This year OnePlus has started its second innings by launching the OnePlus Two. What the company lacks in interesting product names though it seems to have made up in its ability to design and manufacture a pretty compelling mid to high end Android smartphone. The pricing and specification list of the new phone means that the OnePlus 2 covers a broad range of the Android phone market, taking aim right at the premium mid-range to nearly flagship phones from other manufacturers.

OnePlus even plays this up by calling the Two a ‘ 2016 flagship killer ‘ meaning that it has specs that are equal to or better than phones that are going to be released in the next few months. So, is there any truth to OnePlus' bombast? Well, yes and no. OnePlus operates on a unique business model where they sell incredibly low volumes in small batches, sometimes as little as a few thousand phones. They do this with a reservation system where prospective buyers actually sign up and wait to receive an invitation to buy the company's phones. While many may balk at this somewhat unorthodox process, it isn't to different from people physically queuing up for days on end outside and Apple store, waiting for the latest iDevice.

What this process allows OnePlus to do is sell phones with components that are not yet available at the scales necessary for giants like Samsung and Apple to put in phones that sell a few million units in a month.

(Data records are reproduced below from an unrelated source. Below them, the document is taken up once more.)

/-- R210: a switch-on instant of the channel falls within the next 1 ms. -/
def Dev.switchOnSoon (d : Dev) (ch : Fin 32) : Bool :=
  d.pd.commands.any fun f => f.action = .valveOn ch && f.instant < d.chain + 1000000

/-- R210: the channel has taken an off-state test within the test period; a return test (R493) does not wait for it. -/
def Dev.testedLately (d : Dev) (ch : Fin 32) : Bool :=
  let c := d.valve.channels[ch]
  c.mode ≠ .retired && c.testedAt.any fun x => d.time.now < x + 1000 * d.nat 0x250002

/-- R210, Table 8.8: an off-state test, where it may run, once per test period; with the common unpowered the channel reports not tested, but
for the short-to-ground test of a common switched off for it. -/
def offTestEff (d : Dev) (ch : Fin 32) (r : OffTest) : Dev :=
  let c := d.valve.channels[ch]
  let b := d.valve.banks[bankOf ch]
  if !d.driven ch || d.switchOnSoon ch || d.testedLately ch then d
  else if c.mode = .retired then
    if c.testDue && b.powered then d.returnTest ch r else d
  else if c.mode ≠ .off then d
  else if !b.powered then
    if b.groundOff && c.faultGround then
      let d := d.channel ch fun c => { c with testedAt := some d.time.now }
      if r.shortGround then d.shortGround ch false else d.cleanGround ch
    else d.channel ch fun c => { c with notTested := true }
  else if d.chain < b.poweredAt + 10000000 then d
  else
    let pulses := d.flag 0x250003
    let d := d.channel ch fun c => { c with notTested := !pulses, testedAt := some d.time.now }
    if r.shortSupply && pulses then tripEff d ch false
    else
      let d := d.channel ch fun c => { c with supplyOff := c.supplyOff && !pulses, trips := if pulses then 0 else c.trips }
      let d := if c.supplyOff && pulses then d.supplyCleared ch false else d
      let d := if r.shortGround then d.shortGround ch false else d.cleanGround ch
      if r.openLoad then d.openLoad ch false else if r.shortGround then d else d.cleanCheck ch

/-- R493: at the first boundary at which its bank's common is powered and the test may run, a retired channel that was written
to 0x2500:07 takes its return test. -/
def Dev.returnChannels (d : Dev) : Dev :=
  (List.finRange 32).foldl (fun (d : Dev) (ch : Fin 32) =>
    let b := d.valve.banks[bankOf ch]
    if d.valve.channels[ch].returning && b.powered && b.poweredAt + 10000000 ≤ d.chain && d.driven ch && !d.switchOnSoon ch then
      d.channel ch fun c => { c with testDue := true }
    else d) d

/-- R200: the hold current stays more than 10 % low at full duty. -/
def holdUnreachableEff (d : Dev) (ch : Fin 32) : Dev :=
  if d.valve.channels[ch].mode = .hold then d.channel ch fun c => { c with unreachable := true } else d

/-- Table 8.9: a common has been in limit for 100 ms: off for 1 s; after 3 such events in 60 s every channel of the
bank is retired. -/
def commonLimitEff (d : Dev) (b : Fin 4) : Dev :=
  if !d.valve.banks[b].powered then d
  else
    let now := d.time.now
    let recent := (d.valve.banks[b].limits.filter fun x => now < x + 60000000000) ++ [now]
    let d := d.bank b fun k => { k with
      powered := false, limits := recent, offUntil := some (now + 1000000000), limiting := true }
    let d := d.raise 0x0806 1 b [(3, recent.length)]
    if recent.length ≥ 3 then (bankChannels b).foldl Dev.retireChannel
      ((d.bank b fun k => { k with boostPeak := none, waits := [] }).fault 8 true b) else d.fault 8 false b

/-- Table 8.9: the common is powered again after 1 s. -/
def commonRestoreEff (d : Dev) (b : Fin 4) : Dev :=
  match d.valve.banks[b].offUntil with
  | none => d
  | some u =>
    if d.time.now < u then d
    else
      let d := d.bank b fun k => { k with
        powered := d.pd.armed && d.bankInUse b && !k.groundOff, poweredAt := d.chain, offUntil := none
        limiting := false }
      d.raise 0x0806 2 b [(3, d.valve.banks[b].limits.length)]

/-- R212: two figures agree when they lie within 15 % of each other. -/
def agree15 (x y : Nat) : Bool := 100 * (max x y - min x y) ≤ 15 * max x y

/-- R212: the mirror current M: the mirror readings without those of the channels flagged short to ground. -/
def Dev.mirrorCurrent (d : Dev) (b : Fin 4) (f : SenseFigures) : Nat :=
  (List.finRange 8).foldl (fun (n : Nat) (k : Fin 8) =>
    if h : 8 * b.val + k.val < 32 then
      if d.valve.channels[8 * b.val + k.val].faultGround then n else n + f.mirrors[k]
    else n) 0

/-- R212: the expected high-side current H. -/
def highSideCurrent (f : SenseFigures) : Nat := f.highSide + f.freewheel

/-- Table 8.10: the pattern of a window of shunt, mirror and high-side current: 0 normal, 1 shunt or Kelvin, 2 one mirror,
3 high-side sense, 4 no two agree. -/
def sensePattern (shunt mirror high : Nat) : Nat :=
  if agree15 shunt high then if agree15 mirror high then 0 else 2
  else if agree15 mirror high then 1
  else if agree15 shunt mirror then 3 else 4

/-- Table 8.10: the channel that conducts alone in a window whose mirror reading differs from the shunt current. -/
def loneMirror (b : Fin 4) (f : SenseFigures) : Option (Fin 32) :=
  match (List.finRange 8).filter fun k => f.mirrors[k] ≠ 0 with
  | [k] => if h : 8 * b.val + k.val < 32 then
      if agree15 f.mirrors[k] f.shunt then none else some ⟨8 * b.val + k.val, h⟩ else none
  | _ => none

/-- R213: a bank enters sense-degraded operation. -/
def Dev.degrade (d : Dev) (b : Fin 4) : Dev :=
  if d.valve.banks[b].degraded then d
  else ((d.bank b fun k => { k with degraded := true, normals := 0 }).fault 9 false b).raise 0x0804 1 b [(3, 0)]

/-- Table 8.10: the conclusion of ten windows with one pattern. -/
def Dev.concludeSense (d : Dev) (b : Fin 4) (p : Nat) : Dev :=
  let d := d.bank b fun k => { k with run := 0, normals := if p = 0 then k.normals + 1 else 0, highFault := p = 3 }
  match p with
  | 0 =>
    if d.valve.banks[b].degraded && d.valve.banks[b].normals ≥ 20 then
      (d.bank b fun k => { k with degraded := false }).raise 0x0804 2 b [(3, 0)]
    else d
  | 2 => match d.valve.banks[b].differs with
    | some ch => d.channel ch fun c => { c with senseFault := true }
    | none => d
  | 3 => d
  | _ => d.degrade b

/-- R207, R212: one 50 µs window in which at least 0.5 A flows: the three figures, the sense trim, an average that the manual
does not weight (log entry 138), and the pattern. -/
def senseWindowEff (d : Dev) (b : Fin 4) (f : SenseFigures) : Dev :=
  let mirror := d.mirrorCurrent b f
  let high := highSideCurrent f
  if max f.shunt (max mirror high) < 500 then d
  else
    let d := ((d.put (bankAdr b 0x14) (min 65535 f.highSide : Nat)).put (bankAdr b 0x15) (min 65535 f.shunt : Nat)).put
      (bankAdr b 0x16) (min 65535 mirror : Nat)
    let d := if f.shunt ≥ 500 && mirror > 0 then
        let ratio := min 262144 (65536 * f.shunt / mirror)
        let held := d.nat (bankAdr b 0x17)
        d.put (bankAdr b 0x17) (max (min held ratio) (min (max held ratio) (Config.senseTrim held ratio)) : Nat)
      else d
    let p := sensePattern f.shunt mirror high
    let d := d.bank b fun k =>
      let kept := if k.pattern = p && 0 < k.run then k.differs else none
      { k with
        pattern := p, run := if k.pattern = p then k.run + 1 else 1
        differs := if (loneMirror b f).isSome then loneMirror b f else kept }
    if d.valve.banks[b].run ≥ 10 then d.concludeSense b p else d

/-! ### Boost -/

/-- R195: start the converter with its soft start, where it is enabled and the power die armed. -/
def Dev.startBoost (d : Dev) : Dev :=
  if d.flag 0x250801 && d.flag 0x250001 && d.pd.armed && d.valve.boost.state ≠ 5 then
    d.boost fun b => { b with state := 1, startedAt := d.time.now, restartAt := none }
  else d

/-- R197: not ready within 100 ms of a start: restart after 1 s; after 3 failed restarts it is retired. -/
def boostTimeoutEff (d : Dev) : Dev :=
  if d.valve.boost.state = 1 && d.valve.boost.startedAt + 100000000 ≤ d.time.now then
    if d.valve.boost.restarts ≥ 3 then
      (List.finRange 4).foldl Dev.nextWaiting (((d.boost fun b => { b with state := 5, restartAt := none }).fault 11 true
        0).raise 0x0805 1 0xFFFF [(3, d.valve.boost.vbst)])
    else (d.boost fun b => { b with state := 0, restartAt := some (d.time.now + 1000000000) }).fault 11 false 0
  else d

/-- R197: the converter restarts after its 1 s wait. -/
def boostRestartEff (d : Dev) : Dev :=
  match d.valve.boost.restartAt with
  | some r =>
    if r ≤ d.time.now then (d.boost fun b => { b with restarts := b.restarts + 1 }).startBoost else d
  | none => d

/-- R195, R196: VBST reaches the ready share: soft start ends, and peaks that wait for boost-ready start. A converter that
rests in overvoltage switches again only once VBST is back below the target. -/
def boostReadyEff (d : Dev) (vbst : Nat) : Dev :=
  let s := d.valve.boost.state
  let ready := decide (d.nat 0x250802 * d.nat 0x250805 ≤ 100 * vbst)
  if s = 4 && vbst < d.nat 0x250802 then
    (List.finRange 4).foldl Dev.nextWaiting (d.boost fun b => { b with state := if ready then 2 else 3, vbst := vbst })
  else if (s = 1 || s = 3) && ready && 10 * vbst ≤ 11 * d.nat 0x250802 then
    (List.finRange 4).foldl Dev.nextWaiting (d.boost fun b => { b with state := 2, vbst := vbst, restarts := 0 })
  else d

/-- R195, R196: VBST has fallen: below the ready share boost is not ready, and a boost peak that runs goes on from boost;
below VBAT1 + 1 V the battery high-side takes over, the peak carries the fallback flag, and the waiting channels have their
turn. -/
def boostFallbackEff (d : Dev) (vbst : Nat) : Dev :=
  let low := decide (100 * vbst < d.nat 0x250802 * d.nat 0x250805)
  let d := d.boost fun b => { b with
    vbst := vbst, state := if low && (b.state = 2 || b.state = 4) then 3 else b.state }
  if vbst < d.pd.v1 + 1000 then
    (List.finRange 4).foldl (fun d b =>
      match d.valve.banks[b].boostPeak with
      | none => d
      | some ch =>
        (((d.channel ch fun c => { c with fallback := true }).bank b fun k =>
          { k with boostPeak := none, fallbackNow := true }).bump 0x250808).nextWaiting b) d
  else d

/-- R195: VBST exceeds its target by 10 %, or 63 V: the converter stops switching. -/
def boostOvervoltageEff (d : Dev) (vbst : Nat) : Dev :=
  if (d.valve.boost.state = 1 || d.valve.boost.state = 2 || d.valve.boost.state = 3) &&
      (11 * d.nat 0x250802 < 10 * vbst || 63000 < vbst) then
    d.boost fun b => { b with state := 4, vbst := vbst }
  else d

/-! ### Arming and the safe state -/

/-- R216: when the power die arms, the commons of the banks in use are powered and the boost starts. -/
def Dev.armValves (d : Dev) : Dev :=
  ((List.finRange 4).foldl (fun d b => d.bank b fun k => { k with
    powered := d.bankInUse b && !k.groundOff && k.offUntil.isNone, poweredAt := d.chain }) d).startBoost

/-- R32, R217: every channel fast off, every wait list cleared, commons and boost off. -/
def Dev.safeValves (d : Dev) : Dev :=
  { d with valve := { d.valve with
    channels := d.valve.channels.map fun c =>
      let conducts := c.mode = .peak || c.mode = .hold
      { c with
        mode := if c.mode = .retired then .retired else .off, freewheel := false, on := false, onEnd := none, withheld := true
        safeRelease := c.safeRelease || conducts || c.mode = .release
        releaseStart := if conducts then d.chain else c.releaseStart
        releaseKink := if conducts then none else c.releaseKink }
    banks := d.valve.banks.map fun k => { k with powered := false, boostPeak := none, waits := [] }
    boost := { d.valve.boost with state := if d.valve.boost.state = 5 then 5 else 0, restartAt := none } } }

/-! ### Status words -/

/-- Table 8.16: the bank status word. -/
def Dev.bankStatus (d : Dev) (b : Fin 4) : Nat :=
  let k := d.valve.banks[b]
  (if d.bankInUse b then 1 else 0) + (if k.powered then 2 else 0) + (if k.waitedNow then 4 else 0)
  + (if k.boostPeak.isSome then 8 else 0) + (if k.fallbackNow then 16 else 0) + (if k.limiting then 32 else 0)
  + (if k.groundOff then 64 else 0) + (if k.degraded then 128 else 0) + (if k.degraded then 256 else 0)
  + (if k.highFault then 512 else 0)

/-- Table 8.17: the channel status word. -/
def Dev.channelStatus (d : Dev) (ch : Fin 32) : Nat :=
  let c := d.valve.channels[ch]
  let bit := fun (k : Nat) (b : Bool) => if b then 2 ^ k else 0
  bit 0 (c.mode = .peak || c.mode = .hold) + bit 1 (c.mode = .hold) + bit 2 (c.mode = .tripped) + bit 3 c.openOn
  + bit 4 c.groundOn + bit 5 c.supplyOn + bit 6 c.openOff + bit 7 c.groundOff + bit 8 c.supplyOff
  + bit 9 c.notTested + bit 10 c.shortPulse + bit 11 c.unreachable
  + bit 12 (d.valve.banks[bankOf ch].degraded || c.senseFault) + bit 13 c.senseFault + bit 14 c.missed
  + bit 15 (c.mode = .retired)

This means that for the price you pay for them, OnePlus phones are between a few months to almost a year ahead of the curve, technologically speaking, when compared to the competition.

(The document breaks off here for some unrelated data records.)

/-- INTERLOCK_EVENT (R248). -/
def execInterlockEvent (p : Fin 16) (duration t : Nat) (s : State) : Host.Outcome State Fault Refusal :=
  s.act t fun d => interlockEff d p duration

/-- PAIR_RETURN_WRITE (R248): a write to 0x2700:08. -/
def execPairReturnWrite (acc : Accessor) (v : Int) (s : State) : Host.Outcome State Fault Refusal :=
  s.logicNow fun d => d.writeObject acc 0x270008 (.num v) false none (pairReturnAct v.toNat)

/-- FORWARDED_CLOCK_LOSS (R254). -/
def execForwardedClockLoss (t : Nat) (s : State) : Host.Outcome State Fault Refusal := s.act t clockLossEff

end Sys2Proof.Machine
end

While in the desktop space, innovation and even clock speed advances have slowed to an incremental pace, in smartphone hardware, a year is a lifetime. This means that OnePlus phones are technologically at least, as good as anything you are likely to be able to buy from the likes of Samsung or HTC in the next six odd months. The problem is that a high end phone is much more than just what's inside. Build quality, fit and finish and materials also matter just as much, if not more. This is where the OnePlus falls down, with a plasticky body and tacky plastic back that is anything but high end. This can partly be remedied with the huge selection of OnePlus 2 covers but people who want a truly flagship feel from their smartphone will have to look elsewhere.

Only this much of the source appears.